Tech shares have burst the market back into life, with US tech stocks in particular shifting investor attention away from the recent developments in US and China trade tensions. The US, Europe, UK and Asia were all in the green.
US equities have turned up in afternoon trading, after early movements suggested recent struggles would extend. Driving the market was a tech rally, while trade war rhetoric continued to brew in the background. The S&P 500 (+0.5%) and Nasdaq Composite (+1.0%) were well in positive territory, while the Dow Jones Industrial Average struggled to push through, sitting flat at the time of writing.

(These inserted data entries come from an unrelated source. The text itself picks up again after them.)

/-- An enrolment: a DETACHED module with every channel in service asks its twin and becomes the target; a SOLE twin that is asked
becomes the source, suspends digests and sends its twinned segments; the target installs the job state, writes each segment
whole and forwarded writes in their order; at cut-over the marks and the re-admission are sent and the source is PAIRED (R42, R43,
R45, R256).
Completes: enrolmentStart, jobState, enrolmentSegment, enrolmentCutOver, enrolmentAgree. -/
def Obligations.EnrolmentCopiesTheTwin : Prop :=
  ∀ (s : State),
    (s.twin.pair = .detached → deadChannels s = [] → deaf s = false → Leads .enrolmentStart s fun t =>
      t.twin.pair = .enrollingTarget ∧ Sends s t [twinOf s] 0x0C .enrolRequest ∧ t.mem = s.mem ∧ t.job = s.job) ∧
    (∀ x, s.twin.enrolment = some x → s.twin.pair = .enrollingSource → x.copied = true → x.partner < 64 → x.attach = none →
      (s.job.running = true → ∃ k, x.cutOver = some k ∧ k ≤ s.job.closedStep) → Leads .enrolmentCutOver s fun t =>
        t.twin.pair = .paired ∧ t.twin.digestsOff = false ∧ t.twin.enrolment = none ∧ isMember t x.partner = true ∧ t.mem = s.mem) ∧
    ∀ h : MsgHdr, Accepted s h →
      (s.twin.pair = .sole → h.srcClass = twinOf s → Takes (.enrolmentAgree h) s h fun e => e.twin.pair = .enrollingSource ∧
        e.twin.digestsOff = true ∧ (∃ x, e.twin.enrolment = some x ∧ x.cutOver = some (s.job.openStep + 2) ∧ x.partner = twinOf s) ∧
        e.mem = (noted s h).mem ∧ e.job = s.job) ∧
      (∀ j, h.srcClass = twinOf s → s.twin.pair = .detached ∨ s.twin.pair = .enrollingTarget → Takes (.jobState h j) s h fun e =>
        e.twin.pair = .enrollingTarget ∧ e.job.openStep = j.openStep ∧ e.job.number = j.job ∧ e.job.layoutEpoch = j.layoutEpoch ∧
        e.tables.descs = j.descs ∧ e.tables.shards = j.shards ∧ e.tables.params = j.params ∧ e.col.rings = j.rings ∧
        e.col.members = j.members ∧ e.scaling = j.scaling ∧ e.outliers = j.outliers ∧ e.mem = (noted s h).mem) ∧
      (∀ base length cells stepEnd, s.twin.pair = .enrollingTarget → s.twin.held = [] → devRange s base length = true → Inv s →
        (cells.map (·.1)).Nodup → (∀ k ∈ cells, k.1 < length) →
        Takes (.enrolmentSegment h base length ⟨cells, [], stepEnd⟩) s h fun e =>
          (∀ x, base ≤ x → x < base + length → readByte e.mem x = ((cells.find? (·.1 = x - base)).map (·.2)).getD 0) ∧
          (∀ x, x < base ∨ base + length ≤ x → readByte e.mem x = readByte (noted s h).mem x) ∧
          e = { noted s h with
            mem := e.mem
            twin := { s.twin with endMark := stepEnd.or s.twin.endMark }
            gddr := { (noted s h).gddr with badSectors := e.gddr.badSectors, unserved := e.gddr.unserved, marks := e.gddr.marks } }) ∧
      ∀ forwards stepEnd, s.twin.pair = .enrollingTarget → s.twin.held = [] →
        Takes (.enrolmentSegment h 0 0 ⟨[], forwards, stepEnd⟩) s h fun e => ∃ f, f = forwards.foldl putForward (noted s h) ∧
          e = { f with twin := { f.twin with endMark := stepEnd.or s.twin.endMark } }


/-! ### Tables, look-ups and updates -/

/-- EMB_LOOKUP refuses bad fields and bad offsets before it reads anything else; a good one writes its occurrence map, registers its
look-up, and sends one batch per owner and engine, under its step; where no member holds the rows of a key it ends with MEMBER_LOST
(R152 to R154, R158, R254).
Completes: embLookup. -/
def Obligations.LookUpsAreRouted : Prop :=
  ∀ (c : HostCmd) (s : State) (d : TableDesc) (bs : List Byte) (n b : Nat) (idx offs : List Nat), ready s 0x0114 c = true →
    (∀ k ∈ s.tables.lookups, k.cmd ≠ c) → bs = inlineOf c.slot 64 → n = leAt bs 4 4 → b = leAt bs 8 4 →
    tableAt s (leAt bs 0 2 % 4096) = some d →
    (∀ d0, lookupFault s d c bs = some d0 → EndsIn (.embLookup c) s c 0x12 d0 0 s) ∧
    (lookupFault s d c bs = none → memWaits s (leAt bs 0x18 8) (4 * (b + 1)) = false →
      badSector s (leAt bs 0x18 8) (4 * (b + 1)) = none →
      offs = ((List.range (b + 1)).map fun i => leNat (devRead s (leAt bs 0x18 8 + 4 * i) 4)) →
      (offsetsOk offs n = false → EndsIn (.embLookup c) s c 0x12 (2 ^ 64 - 1) 0 s) ∧
      (offsetsOk offs n = true → memWaits s (leAt bs 0x10 8) (8 * n) = false → switchHolds s d c.slot.step = false →
        badSector s (leAt bs 0x10 8) (8 * n) = none →
        idx = ((List.range n).map fun i => leNat (devRead s (leAt bs 0x10 8 + 8 * i) 8)) →
        ((idx.any fun i => (keyOf d i).isNone) = true → EndsIn (.embLookup c) s c 0x12 (2 ^ 64 - 1) 0 s) ∧
        ∀ (occ keys : List RowKey) (s1 : State), idx.map (keyOf d) = occ.map some →
          keys = (passesOf s (dedup [] occ)).flatten →
          tryWrite s (leAt bs 0x30 8) (occ.flatMap fun k => leBytes 4 (keys.findIdx (· = k))) = .ok s1 →
          (∀ o, lostOwner s d keys = some o → EndsIn (.embLookup c) s c 0x27 o (removalStep s o % 2 ^ 32) s1) ∧
          (lostOwner s d keys = none → Leads (.embLookup c) s fun t => t.mem = s1.mem ∧ t.hif = s.hif ∧
            (∃ lk ∈ t.tables.lookups, lk.cmd = c ∧ lk.table = d.table ∧ lk.step = c.slot.step ∧
              lk.epoch = tableEpoch s d c.slot.step ∧ lk.bags = offs ∧ lk.occurrences = occ ∧ lk.keys = keys ∧ lk.replies = [] ∧
              lk.pass = 1 ∧ lk.done = false) ∧
            SendsOf s t fun m => m.hdr.kind = 0x04 ∧ m.hdr.step = c.slot.step ∧ ∃ ks, m.body = .batch ks)))

/-- An owner holds a batch until the rows of the step before are applied, answers a retired epoch with TABLE_EPOCH_RETIRED, and
otherwise reads its keys in order and replies; a sound record is answered with its weights and VERSION and counted (R154, R155,
R158, R162).
Completes: lookUpBatch. -/
def Obligations.OwnersServeBatches : Prop :=
  ∀ (h : MsgHdr) (keys : List RowKey) (s : State), Accepted s h →
    (tableAt s h.tensorId = none → Takes (.lookUpBatch h keys) s h fun e =>
      e = replyTo (noted s h) h (keys.map fun k => ⟨k, [], 0, some (0x25, h.tensorId, h.tableEpoch)⟩)) ∧
    ∀ d, tableAt s h.tensorId = some d →
      (slotOfEpoch d h.tableEpoch = none → Takes (.lookUpBatch h keys) s h fun e =>
        e = replyTo (noted s h) h (keys.map fun k => ⟨k, [], 0, some (0x25, h.tensorId, h.tableEpoch)⟩)) ∧
      ∀ v, slotOfEpoch d h.tableEpoch = some v →
        (0 < h.step → appliedThrough s d (h.step - 1) = false → Takes (.lookUpBatch h keys) s h fun e =>
          e = { noted s h with tables := { s.tables with batches := s.tables.batches ++ [⟨h, keys⟩] } }) ∧
        (batchHeld s d h.step h.tableEpoch = false → ∀ (u : State) (es : List ReplyEntry),
          readKeys (startDomain (noted s h) (domEmb (embPage s h.dstPoint))) d v h.step keys = (u, some es) →
          es.map (·.key) = keys ∧
          Takes (.lookUpBatch h keys) s h fun e => e = replyTo (progress u .emb (embPage u h.dstPoint) 1) h es) ∧
        ∀ (w : State) (key : RowKey) (bs : List Byte) (a st : Nat), a = recordAddr d v key → bs = devRead w a d.stride →
          (∀ o ∈ w.tables.open2, o.addr ≠ a) → a ∉ w.tables.torn → (∀ x ∈ w.twin.waits, x.addr ≠ a) →
          memWaits w a d.stride = false → badSector w a d.stride = none → headOk bs = true → momentStamp bs = weightStamp d bs →
          (recordTag bs = d.tag → ∃ t, readKey w d v st key =
            .entry t ⟨key, (bs.drop (weightsAt d)).take (weightBytes d.tag d.elements), recordVersion bs, none⟩ ∧
            t = { w with regs := t.regs }) ∧
          (recordTag bs ≠ d.tag → readKey w d v st key = .entry w ⟨key, [], 0, some (0x20, recordTag bs, d.tag)⟩)

/-- A reply that fails ends its look-up with that status; otherwise its entries go to scratch, the next pass is sent once every
key of a pass is answered, and after the last pass output and bag reports are written and the command completes (R153, R154, R157).
Completes: lookUpReply. -/
def Obligations.RepliesEndLookUps : Prop :=
  ∀ (h : MsgHdr) (es : List ReplyEntry) (s : State) (d : TableDesc) (lk : Lookup), Accepted s h →
    lookupFor s h es = some lk → tableAt s h.tensorId = some d →
    (∀ f, es.findSome? (·.fail) = some f → Takes (.lookUpReply h es) s h fun e => ∃ u, e = finish (dropLookup u lk) lk.cmd f.1 f.2.1 f.2.2 ∧
      u = { noted s h with regs := u.regs }) ∧
    ∀ (n u : State) (lk1 : Lookup), es.findSome? (·.fail) = none → n = progress (noted s h) .emb (embPage s h.dstPoint) 1 →
      storeEntries n d lk (es.filter fun r => !(lk.replies.any fun x => x.key = r.key)) = .ok u →
      lk1 = { lk with replies := lk.replies ++ es.filter fun r => !(lk.replies.any fun x => x.key = r.key) } →
      (((lk.todo.headD []).any fun k => !(lk1.replies.any fun x => x.key = k)) = true → Takes (.lookUpReply h es) s h fun e =>
        e = setLookup u lk1) ∧
      (((lk.todo.headD []).all fun k => lk1.replies.any fun x => x.key = k) = true → 1 < lk.todo.length →
        Takes (.lookUpReply h es) s h fun e =>
          ∃ lk2, lk2 = { lk1 with pass := lk.pass + 1, todo := lk.todo.drop 1 } ∧
            e = sendPass (countSpill (setLookup u lk2) (lk2.todo.headD [])) d lk2) ∧
      (((lk.todo.headD []).all fun k => lk1.replies.any fun x => x.key = k) = true → lk.todo.length ≤ 1 →
        (lk1.replies.any fun r => weightsReserved d.tag d.elements r.weights) = false →
        ∀ (tiles : List (List Byte × List Exc × List (Val × Val))) (spans : List (Nat × Nat)) (u1 u2 : State),
          tiles = outputTiles u d lk1 ((poolLines d lk1 (bagSpans lk.bags)).map fun l => l.map (·.1)) → spans = bagSpans lk.bags →
          tryWrite u lk.output (tiles.flatMap (·.1)) = .ok u1 →
          tryWrite u1 lk.report ((spans.map fun sp => (bagKeys lk1 sp).map fun k =>
            ((lk1.replies.find? (·.key = k)).map (·.version)).getD 0).flatMap bagReport) = .ok u2 →
          Takes (.lookUpReply h es) s h fun e => ∃ u3, e = declareMarks (done u3 lk.cmd) ∧ u3.mem = u2.mem ∧
            u3.tables.lookupsDone = raiseCount s.tables.lookupsDone lk.table lk.step)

Walt Disney (+1.3%) raised its offer to purchase most of 21st Century Fox to more than US$70bn in cash and stock, topping an unsolicited offer from Comcast (+2.2%). Fox shares soared +7.9% higher. Oracle shares sank -6.6% after an earnings beat was outweighed by weak guidance. That marked one of few losses in the tech sector, as other major players such as Netflix, Facebook, PayPal, Palo Alto Networks, Tesla, Alphabet, and Amazon rose by +3.0%, +2.9%, +2.2%, +2.1%, +1.7%, +1.5%, and +1.4% respectively. The S&P Dow Jones Indices announced that General Electric (-0.5%) will be replaced in the blue chip Dow Jones Industrial Average index by Walgreens Boots Alliance (+4.9%), after a two-year struggle for GE during which its share price has halved. Starbucks sank by -9.4% after announcing it will close more coffee shops in an increasingly crowded US market.
European equities bounced back after a couple of down sessions with the Stoxx Europe 600 lifting up by +0.3%. Bank stocks benefited from the French-German agreement to further the integration of the Eurozone. Shares of Roche rose +2.5% to sit among the best performing European large cap stocks.
UK stocks rose with some consumer staples companies among the biggest gainers after the publication of a positive broker note, helping London’s FTSE 100 index to bounce +0.3% off a six-week low. The pound jumped after Theresa May won a crucial vote in parliament. Sky Plc jumped +3.1% after Disney upped its offer for Fox, which is bidding to takeover Sky. Oil stocks including BP (-1.1%) and Shell (-0.9%) were the biggest drag on the index ahead of the OPEC meeting on Friday. Housebuilder Berkeley Group slumped -5.9% after a profit warning, and peer Barratt Developments fell -1.5% in sympathy.
Following Tuesday’s big sell-off Asian markets managed to end in the green for the day. The Kospi (+1.0%), Hang Seng (+0.8%), Topix (+0.5%) and Shanghai Composite (+0.3%) each rebounded.
The ASX 200 rose +1.2% as investors relaxed on the US-China situation.
WTI crude rose +1.1% to US$65.75 while gold fell -0.3% to US$1,270.81 and iron ore lost -US$1.70 to US$65.0/MT.